History

United States
- Name: USS LST-1022
- Builder: Bethlehem Shipbuilding Corporation's Fore River Shipyard, Quincy, Massachusetts
- Laid down: 18 April 1944
- Launched: 16 May 1944
- Commissioned: 24 May 1944
- Decommissioned: 31 December 1947
- Stricken: 22 January 1948
- Honors and awards: 1 battle star (World War II)
- Fate: Sold for scrapping, 28 June 1948

General characteristics
- Class & type: LST-542-class tank landing ship
- Displacement: 1,625 long tons (1,651 t) light; 3,640 long tons (3,698 t) full;
- Length: 328 ft (100 m)
- Beam: 50 ft (15 m)
- Draft: Unloaded:; 2 ft 4 in (0.71 m) forward; 7 ft 6 in (2.29 m) aft; Loaded:; 8 ft 2 in (2.49 m) forward; 14 ft 1 in (4.29 m) aft;
- Propulsion: 2 × General Motors 12-567 diesel engines, two shafts, twin rudders
- Speed: 12 knots (22 km/h; 14 mph)
- Boats & landing craft carried: 2 × LCVPs
- Troops: 8-10 officers, 89-100 enlisted men
- Complement: Approximately 130 officers and enlisted men
- Armament: 1 × single 3"/50 caliber gun; 8 × 40 mm guns; 12 × 20 mm guns;

= USS LST-1022 =

1944 LST-542-class tank landing ship

USS LST-1022 was an built for the United States Navy during World War II.

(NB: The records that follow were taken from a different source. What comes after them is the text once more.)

theorem applyPulses_keeps {w₀ : Nat} {s₀ s : State} (hw : Sub 0x40 w₀) (v : List Byte) (h₀ : Keeps w₀ s₀ s) :
    Keeps w₀ s₀ (applyPulses v s) := by
  unfold applyPulses
  repeat' (first
    | with_reducible assumption
    | with_reducible apply Keeps.wr
    | with_reducible apply State.wrs_keeps
    | with_reducible exact Reg.tsCapCfgEdge_may hw rfl
    | with_reducible exact Reg.tsCapCfgGate_may hw rfl
    | with_reducible exact Reg.tsCapCfgTb_may hw rfl
    | with_reducible exact Reg.tsCapCfgWinEn_may hw rfl
    | with_reducible exact Reg.tsCapCfgWinPg_may hw rfl
    | with_reducible exact Reg.tsCapExtExtDelay_may hw rfl
    | with_reducible exact Reg.tsLeatTbTb_may hw rfl
    | with_reducible exact Reg.tsPgCfgDrive_may hw rfl
    | with_reducible exact Reg.tsPgCfgMode_may hw rfl
    | with_reducible exact Reg.tsPgCfgOwner_may hw rfl
    | with_reducible exact Reg.tsPgCfgPol_may hw rfl
    | with_reducible exact Reg.tsPgCfgTb_may hw rfl
    | with_reducible exact Reg.tsPgCntCount_may hw rfl
    | with_reducible exact Reg.tsPgExtExtDelay_may hw rfl
    | with_reducible exact Reg.tsPgPer0PeriodLo_may hw rfl
    | with_reducible exact Reg.tsPgPer1PeriodHi_may hw rfl
    | with_reducible exact Reg.tsPgStart0StartSecLo_may hw rfl
    | with_reducible exact Reg.tsPgStart1StartSecHi_may hw rfl
    | with_reducible exact Reg.tsPgStart2StartNs_may hw rfl
    | with_reducible exact Reg.tsPgStart3StartFrac_may hw rfl
    | with_reducible exact Reg.tsPgWid0WidthLo_may hw rfl
    | with_reducible exact Reg.tsPgWid1WidthHi_may hw rfl
    | with_reducible exact AllMay.nil _
    | with_reducible apply AllMay.cons
    | with_reducible apply AllMay.append
    | with_reducible apply AllMay.map
    | exact hw.le rfl
    | with_reducible apply ResKeeps.next
    | with_reducible apply Keeps.each
    | with_reducible apply Keeps.when
    | with_reducible apply Keeps.foldl
    | split
    | intro _ _ _
    | intro _ _
    | intro _
    | with_reducible refine Keeps.of_pair (by with_reducible assumption) ?_
    | with_reducible refine Keeps.of_triple (by with_reducible assumption) ?_
    | dsimp only)

end Sys2Proof.Machine
end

The ship was laid down on 18 April 1944, at the Fore River Shipyard of the Bethlehem Shipbuilding Corporation in Quincy, Massachusetts, launched on 16 May 1944, and commissioned on 24 May 1944.

==Service history==
During World War II, LST-1022 was assigned to the Asiatic-Pacific theater and participated in the assault and occupation of Okinawa Gunto in June 1945. Following the war, LST-1022 performed occupation duty in the Far East until early August 1946.

Decommissioned on 31 December 1947 she was struck from the Naval Vessel Register on 22 January 1948, and sold for scrapping on 28 June 1948 to R. G. Greive.

==Awards==
LST-1022 earned one battle star for World War II service.